(Collection entries)
_ _ _ _ _ _ _

-- ==== Sys2Proof/Machine/Core.lean ====
section
/-! DEFINITION. The machine the host reads. -/

def Sys2Proof.core : Host.Core :=
  { State := Sys2Proof.Machine.State, Fault := Sys2Proof.Machine.Fault,
    Refusal := Sys2Proof.Machine.Refusal, step := Sys2Proof.Machine.step, reset := Sys2Proof.Machine.State.reset }
end

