-- ==== Sys2Proof/Tests/Slice0.lean ====
section
/-! SUPPORT. Tests: well-formedness, decoding of words written out from spec/30, single steps against spec/95, and a
witness for the hypotheses of each obligation. -/

namespace Sys2Proof.Tests

open Sys2Proof.Machine Sys2Proof.Safety

/-- The next state of an outcome. -/
def nextOf : Host.Outcome State Fault Refusal → Option State
  | .next t => some t
  | .fault _ => none
  | .refused _ => none

/-- The reset state with this ACC. -/
def withAcc (a : Word) : State := { State.reset with acc := a }

/-- The reset state with this ACC and this to present. -/
def presenting (a : Word) (q : List Presented) : State := { State.reset with acc := a, queue := q }

/-! ### Well-formedness -/

/-- R115: the Unknown outcome is not for a known header. -/
theorem test_wf_unknown_refuses_known : (Instr.classifyUnknown 0x01#8).wellFormed = false ∧
    (Instr.classifyUnknown 0x02#8).wellFormed = false ∧ (Instr.classifyUnknown 0x04#8).wellFormed = false ∧
    (Instr.classifyUnknown 0x18#8).wellFormed = false ∧ (Instr.classifyUnknown 0x81#8).wellFormed = true := by decide

/-- R146: a frame with bytes missing is not presented with status Ok. -/
theorem test_wf_short_frame : (Instr.validateFrame [0x01#8] 0x01#8 0b00#2).wellFormed = false ∧
    (Instr.validateFrame [] 0x01#8 0b00#2).wellFormed = false ∧
    (Instr.validateFrame [0x01#8] 0x01#8 0b01#2).wellFormed = true ∧
    (Instr.validateFrame [0x04#8] 0x01#8 0b00#2).wellFormed = true := by decide

/-- Every encoding is of its row: the per-instruction family covers an operation with an operand. -/
theorem test_row_of_byte : rowMatches (.byte 0x31#8) (.command false 0b1000110001#10) = true ∧
    rowMatches (.byte 0x32#8) (.command false 0b1000110001#10) = false := by decide

/-! ### Decoding, words written out from spec/30 R60, R64, R65, R66 -/

theorem test_decode_nop : decodeTableWord 16 0b0010101011 = some .nop := by decide
theorem test_decode_clr : decodeTableWord 16 0b0111111111 = some .clr := by decide
theorem test_decode_byte : decodeTableWord 16 0b1000110001 = some (.byte 0x31#8) := by decide
theorem test_decode_ill : decodeTableWord 16 0b1100110001 = some .ill := by decide
theorem test_decode_reset : decodeTableWord 1 0b1 = some .reset ∧ decodeTableWord 1 0b0 = none := by decide
theorem test_decode_soh : decodeTableWord 8 0b00000001 = some .classifySoh := by decide
theorem test_decode_stx : decodeTableWord 8 0b00000010 = some .classifyStx := by decide
theorem test_decode_eot : decodeTableWord 8 0b00000100 = some .classifyEot := by decide
theorem test_decode_can : decodeTableWord 8 0b00011000 = some .classifyCan := by decide
theorem test_decode_unknown : decodeTableWord 8 0b10000001 = some (.classifyUnknown 0x81#8) := by decide

/-- R64: tstat 01, seq 01, cmpl FE, exp 02, crc_hi E8, crc_lo 0A, hdr 01. -/
theorem test_decode_check :
    decodeTableWord 56 0b01000000011111111000000010111010000000101000000001 =
      some (.check 0b01#2 0x01#8 0xFE#8 0x02#8 0xE8#8 0x0A#8 0x01#8) := by decide

/-- R140: the words of `CRC16 "12"`. -/
theorem test_decode_crc16 : expand 0 (.crc16 [0x31#8, 0x32#8]) =
    [.command false 0x100#10, .command false 0x231#10, .command false 0x232#10] ∧
    decode (.crc16 [0x31#8]) = .crc16 [0x31#8] := by decide

/-- R141: the words of `BYTES "12"`. -/
theorem test_decode_bytes : expand 0 (.bytes [0x31#8, 0x32#8]) =
    [.command false 0x231#10, .command false 0x232#10] ∧ decode (.bytes [0x31#8]) = .bytes [0x31#8] := by decide

theorem test_decode_validate : decode (.validateFrame [0x04#8] 0x01#8 0b00#2) = .validateFrame [0x04#8] 0x01#8 0b00#2 :=
  rfl

/-- R60: a number above ten bits is no command word, and a width of no format is refused by name. -/
theorem test_decode_rejects : decodeTableWord 16 0x400 = none ∧
    presentNumber .e 0x400 = .error (.tooWide .e 0x400) ∧ presentTableWord 24 0 = .error (.noSuchWidth 24) ∧
    presentNumber .r 0 = .error .notReset := ⟨rfl, rfl, rfl, rfl⟩

/-! ### The checksum functions (spec/95 section 2.1, 2.2) -/

theorem test_crc_round : crcRound 0x8001#16 = 0x1023#16 ∧ crcRound 0x8810#16 = 0x0001#16 ∧
    crcRound 0x7FFF#16 = 0xFFFE#16 ∧ crcRound 0x9021#16 = 0x3063#16 := by decide

theorem test_crc_byte : crcByte 0x1234#16 0x56#8 = 0x3C40#16 ∧ crcByte 0xFFFF#16 0x00#8 = 0xE1F0#16 := by
  decide +kernel

/-- spec/95 section 2.3: "ABCD", and a buffer read in pieces. -/
theorem test_crc16_abcd : Machine.crc16 [0x41#8, 0x42#8, 0x43#8, 0x44#8] 4 = 0x3B3A#16 ∧
    crcFold 0x567B#16 [0x43#8, 0x44#8] = 0x3B3A#16 ∧ Machine.crc16 [0x43#8, 0x44#8] 2 = 0x50DF#16 := by
  decide +kernel

set_option maxRecDepth 100000 in
/-- spec/95 section 2.3: "inc128", the payload 00 01 ... 7F. -/
theorem test_crc16_inc128 :
    Machine.crc16 ((List.range 128).map fun k => BitVec.ofNat 8 k) 128 = 0xE80A#16 := by
  decide +kernel

/-! ### Engine commands (spec/95 section 2.4) -/

theorem test_nop : (nextOf (exec .nop (withAcc 0x31C3#16))).map (fun t => (t.acc, t.output.ill, t.output.acc)) =
    some (0x31C3#16, false, 0x31C3#16) := by decide

theorem test_clr : (nextOf (exec .clr (withAcc 0x31C3#16))).map (fun t => (t.acc, t.output.ill, t.output.acc)) =
    some (0x0000#16, false, 0x31C3#16) := by decide

theorem test_clr_with_din : (nextOf (step (presenting 0x31C3#16 [.command false 0x1FF#10]))).map
    (fun t => (t.acc, t.input.din)) = some (0x0000#16, 0xFF#8) := by decide

theorem test_byte : (nextOf (exec (.byte 0x32#8) (withAcc 0x2672#16))).map (fun t => (t.acc, t.output.acc)) =
    some (0x20B5#16, 0x2672#16) := by decide +kernel

theorem test_byte_high_byte_of_acc : (nextOf (exec (.byte 0xFF#8) (withAcc 0xFFFF#16))).map (fun t => t.acc) =
    some 0xFF00#16 := by decide +kernel

/-- The reserved word 0x331: ACC held, `ill` = 1, the fault names the word. -/
theorem test_ill : ∃ held, step (presenting 0x20B5#16 [.command false 0x331#10]) =
    .fault (.illegalCommand 0x331#10 0 held) ∧ held.acc = 0x20B5#16 ∧ held.output.ill = true :=
  ⟨_, rfl, rfl, rfl⟩

/-- rst = 1 with op = 0b11: a `Reset`, `ill` = 0, the output `acc` the old ACC. -/
theorem test_reset_overrides_reserved : (nextOf (step (presenting 0x20B5#16 [.command true 0x331#10]))).map
    (fun t => (t.acc, t.output.ill, t.output.acc)) = some (0x0000#16, false, 0x20B5#16) := by decide

/-! ### CLASSIFY (spec/95 section 2.5) -/

/-- What a query of the header reads. -/
def headerReading (i : Instr) : Option (Nat × Nat × Nat × Nat × Word) :=
  (nextOf (exec i (withAcc 0x58E5#16))).map fun t =>
    (t.output.kind.toNat, t.output.payLen.toNat, t.output.remLen.toNat, t.output.frameLen.toNat, t.acc)

theorem test_soh : headerReading .classifySoh = some (1, 128, 132, 133, 0x58E5#16) := by decide
theorem test_stx : headerReading .classifyStx = some (2, 1024, 1028, 1029, 0x58E5#16) := by decide
theorem test_eot : headerReading .classifyEot = some (3, 0, 0, 1, 0x58E5#16) := by decide
theorem test_can : headerReading .classifyCan = some (4, 0, 0, 1, 0x58E5#16) := by decide
theorem test_unknown : headerReading (.classifyUnknown 0x03#8) = some (0, 0, 0, 1, 0x58E5#16) := by decide

/-- spec/90 C2: the source's own triple 133, 1029, 0. -/
theorem test_expected_len_src : expectedLenSrc 0x01#8 = 133#11 ∧ expectedLenSrc 0x02#8 = 1029#11 ∧
    expectedLenSrc 0x04#8 = 0#11 := by decide

/-! ### CHECK (spec/95 section 2.6) -/

/-- What `CHECK` reads with this ACC. -/
def verdict (a : Word) (i : Instr) : Option (BitVec 5 × Bool) :=
  (nextOf (exec i (withAcc a))).map fun t => (t.output.err, t.output.accept)

theorem test_check_passes :
    verdict 0xE80A#16 (.check 0b00#2 0x01#8 0xFE#8 0x01#8 0xE8#8 0x0A#8 0x01#8) = some (0b00000#5, true) ∧
    verdict 0x0000#16 (.check 0b00#2 0xFF#8 0x00#8 0xFF#8 0x00#8 0x00#8 0x02#8) = some (0b00000#5, true) := by decide

theorem test_check_accumulates :
    verdict 0xE80A#16 (.check 0b01#2 0x02#8 0xFE#8 0x01#8 0x00#8 0x00#8 0x18#8) = some (0b11111#5, false) ∧
    verdict 0xE80A#16 (.check 0b00#2 0x02#8 0xFE#8 0x01#8 0xE8#8 0x0A#8 0x01#8) = some (0b00110#5, false) ∧
    verdict 0xE80A#16 (.check 0b00#2 0x01#8 0xFE#8 0x01#8 0x0A#8 0xE8#8 0x01#8) = some (0b01000#5, false) ∧
    verdict 0x1234#16 (.check 0b00#2 0x80#8 0x80#8 0x80#8 0x12#8 0x34#8 0x01#8) = some (0b00100#5, false) := by decide

/-- R127: the causes of `err` = 0b11111, a time-out among them, and the tags they have. -/
theorem test_tags : (causesOf 0b11111#5).map sourceTag =
    [some .uart, some .number, some .number, some .crc, none] ∧
    (causesOf 0b01001#5).map (taxonomy 0b01#2) = [some .transportTimeout, some .checksumMismatch] ∧
    taxonomy 0b11#2 .uart = some .transportFraming := by decide

/-! ### The pseudo-operations (spec/42, spec/95) -/

theorem test_crc16_op : (nextOf (exec (.crc16 [0x41#8, 0x42#8]) (withAcc 0xFFFF#16))).map (fun t => (t.acc, t.steps)) =
    some (0x567B#16, 3) := by decide +kernel

theorem test_bytes_op : (nextOf (exec (.bytes [0x43#8, 0x44#8]) (withAcc 0x567B#16))).map (fun t => (t.acc, t.steps)) =
    some (0x3B3A#16, 2) := by decide +kernel

set_option maxRecDepth 100000 in
/-- spec/95 program P2: the good SmallData frame of payload inc128. -/
theorem test_validate_small_frame :
    (nextOf (exec (.validateFrame
      ([0x01#8, 0x01#8, 0xFE#8] ++ (List.range 128).map (fun k => BitVec.ofNat 8 k) ++ [0xE8#8, 0x0A#8]) 0x01#8 0b00#2)
      (withAcc 0xFFFF#16))).map (fun t => (t.acc, t.output.err, t.output.accept, t.output.kind, t.steps)) =
    some (0xE80A#16, 0b00000#5, true, 1#3, 129) := by
  decide +kernel

/-- R145: a control frame leaves ACC and is not accepted. -/
theorem test_validate_eot : ∃ t, exec (.validateFrame [0x04#8] 0x01#8 0b00#2) (withAcc 0x58E5#16) = .next t ∧
    t.acc = 0x58E5#16 ∧ t.output.kind = 3#3 ∧ t.steps = 0 := ⟨_, rfl, rfl, rfl, rfl⟩

/-- R44: no offset other than 0 of a control frame is read; R146: nor beyond a frame said to be complete. -/
theorem test_mem_read_refused : memRead1 [0x04#8, 0xAA#8] 0b00#2 0 1 = .error (.controlFrameOffset 1) ∧
    memRead1 [0x01#8, 0xAA#8] 0b00#2 0 2 = .error (.frameTooShort 2) ∧
    memRead2 [0x01#8, 0xE8#8, 0x0A#8] 0b00#2 0 1 = .ok 0xE80A#16 := ⟨rfl, rfl, rfl⟩
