-- ==== Sys2Proof/Machine/Ops.lean ====
section
/-! DEFINITION. The operations every command shares: issue, core step, emission, errors, completion (the block's
stand-in for trap entry, 60 R131), the data-path clear and reset (40 R74 to R79, 60 R123, 70 R141). -/

namespace Sys2Proof.Machine

/-- `DatapathClear` (40 R79). -/
def datapathClear (s : State) : State :=
  { s with
    phase := .idle
    freq := Vector.replicate 128 0#32
    code := Vector.replicate 128 zeroCode
    list := Vector.replicate 128 zeroEntry
    node := Vector.replicate 255 zeroNode
    total := 0#32
    nsym := 0#8
    nnodes := 0#8
    root := 0#8
    bitlen := 0#64
    pad := 0#4 }

/-- `emit(b)` (40 R77). -/
def emit (s : State) (b : Byte) : State :=
  { s with outq := s.outq ++ [b], outCount := s.outCount + 1#64 }

/-- `emit` of each byte in order. -/
def emitAll (s : State) (bs : List Byte) : State := bs.foldl emit s

/-- `raise CmdError(e)`: the first error of the command wins (60 R123). -/
def cmdError (e : ErrCode) (c : Cur) : Cur := if c.err = .none then { c with err := e } else c

/-- The writes of an issue before its checks: LASTCMD, DONE, ERRCODE and the three issue counters (40 R74). -/
def beginIssue (op : BitVec 4) (s : State) : State :=
  { s with
    lastcmd := op
    done := false
    errcode := .none
    inConsumed := 0#32
    outCount := 0#64
    trail := 0#8 }

/-- A rejection at issue: the code and DONE, CUR stays none (40 R74, 60 R124). -/
def reject (e : ErrCode) (s : State) : State := { s with errcode := e, done := true }

/-- `IssueCheck` for a word that names a command: the first error in the order of 40 R75. -/
def issueCheck (i : Instr) (s : State) : ErrCode :=
  match i with
  | .clear => .none
  | .count => .none
  | .buildTree => if s.phase = .idle then .phaseErr else if s.total = 0#32 then .empty else .none
  | .buildTable => if treeReady s.phase then .none else .phaseErr
  | .encode => if s.phase = .tableReady then .none else .phaseErr
  | .decode => if s.tsrc && !treeReady s.phase then .phaseErr else .none

/-- The command record at issue, before Start (40 R74). -/
def newCur (i : Instr) (s : State) : Cur :=
  { op := i, rem := frameLength i s, err := .none, tsrc := s.tsrc, acc := [], first := true, wnode := 0#8, pend := 0#8 }

/-- `Issue(w)` for a word that names the command `i`, with its `Start` (40 R74). A stream command ends the time in which the
host may withdraw an abandoned frame (70 R143; log 21). -/
def issue (i : Instr) (start : Cur → State → Cur × State) (s : State) : State :=
  let s1 := beginIssue (opcode i) s
  match issueCheck i s1 with
  | .none =>
    let p := start (newCur i s1) s1
    { p.2 with cur := some p.1, abandoned := if takesFrame i then 0 else p.2.abandoned }
  | e => reject e s1

/-- `Issue(w)` for a word that names no command (40 R74, R75; 30 R65). -/
def issueIllegal (w : Word) (s : State) : State := reject .illegalCmd (beginIssue (opField w) s)

/-- `Complete()`: ERRCODE, DONE, and CUR becomes none (40 R78). -/
def complete (c : Cur) (s : State) : State := { s with errcode := c.err, done := true, cur := none }

/-- The outcome of a step whose pseudocode may have no meaning. -/
def settle (r : Except Fault State) : Host.Outcome State Fault Refusal :=
  match r with
  | .ok s => .next s
  | .error f => .fault f

/-- `take()` with the bookkeeping that every beat does first: the byte leaves INQ, CUR.rem and IN_CONSUMED count it (40 R76). -/
def takeBeat (c : Cur) (rest : List Byte) (s : State) : Cur × State :=
  ({ c with rem := c.rem - 1#32 }, { s with inq := rest, inConsumed := s.inConsumed + 1#32 })

/-- `CoreStep` of a command in progress, with its Beat and its Body (40 R76). With bytes to take and none offered no core
step is enabled, and the state stays as it is (60 R127; log 7). -/
def coreStep (beat : Byte → Cur → State → Except Fault (Cur × State)) (finish : Cur → State → Except Fault (Cur × State))
    (c : Cur) (s : State) : Host.Outcome State Fault Refusal :=
  if c.rem = 0#32 then
    settle ((finish c s).map fun p => complete p.1 p.2)
  else
    match s.inq with
    | [] => .next s
    | b :: rest =>
      let p := takeBeat c rest s
      settle ((beat b p.1 p.2).map fun q => { q.2 with cur := some q.1 })

/-- A command, from its parts: with no command in progress it is issued, with itself in progress it makes one core step
(40 R74, R76; log 2). With another command in progress nothing happens: the bus has refused the write (20 R49). -/
def command (i : Instr) (start : Cur → State → Cur × State) (beat : Byte → Cur → State → Except Fault (Cur × State))
    (finish : Cur → State → Except Fault (Cur × State)) (s : State) : Host.Outcome State Fault Refusal :=
  match s.cur with
  | none => .next (issue i start s)
  | some c => if c.op = i then coreStep beat finish c s else .next s

/-- A Start that does nothing beyond the issue (40 R74). -/
def noStart (c : Cur) (s : State) : Cur × State := (c, s)

/-- The Beat of a command that takes no frame: there is no beat (40 R76), and the record and the state stay. -/
def noBeat (_ : Byte) (c : Cur) (s : State) : Except Fault (Cur × State) := .ok (c, s)

/-- The bytes of a frame that the host may withdraw once rst_n has fallen: those a stream command in progress had still to take,
else those left from before (70 R143, R146 item 9; log 21). -/
def frameLeft (s : State) : Nat :=
  match s.cur with
  | none => s.abandoned
  | some c => if takesFrame c.op then c.rem.toNat else s.abandoned

/-- `Reset()`, as rst_n falls: every element at its reset value, the command in progress abandoned, OUTQ emptied; INQ is the
host's, the ROM a parameter (10 R40, 70 R141). The schedule, the bytes taken and the count of free values are the model's own
and stay, and an abandoned
frame is noted (logs 12, 13, 21). -/
def resetBlock (s : State) : State :=
  { State.reset with
    inq := s.inq, rom := s.rom, rstN := false, host := s.host, taken := s.taken, nFree := s.nFree,
    abandoned := frameLeft s }

end Sys2Proof.Machine
end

_ _ _ _ _ _ _

What you return must be an exact retyping of the lines above starting at the line with "some (0x3B3A#16, 2) := by decide +kernel" and ending at the line with "theorem test_validate_eot : ∃", and nothing besides.

    some (0x3B3A#16, 2) := by decide +kernel

set_option maxRecDepth 100000 in
/-- spec/95 program P2: the good SmallData frame of payload inc128. -/
theorem test_validate_small_frame :
    (nextOf (exec (.validateFrame
      ([0x01#8, 0x01#8, 0xFE#8] ++ (List.range 128).map (fun k => BitVec.ofNat 8 k) ++ [0xE8#8, 0x0A#8]) 0x01#8 0b00#2)
      (withAcc 0xFFFF#16))).map (fun t => (t.acc, t.output.err, t.output.accept, t.output.kind, t.steps)) =
    some (0xE80A#16, 0b00000#5, true, 1#3, 129) := by
  decide +kernel

/-- R145: a control frame leaves ACC and is not accepted. -/
theorem test_validate_eot : ∃ t, exec (.validateFrame [0x04#8] 0x01#8 0b00#2) (withAcc 0x58E5#16) = .next t ∧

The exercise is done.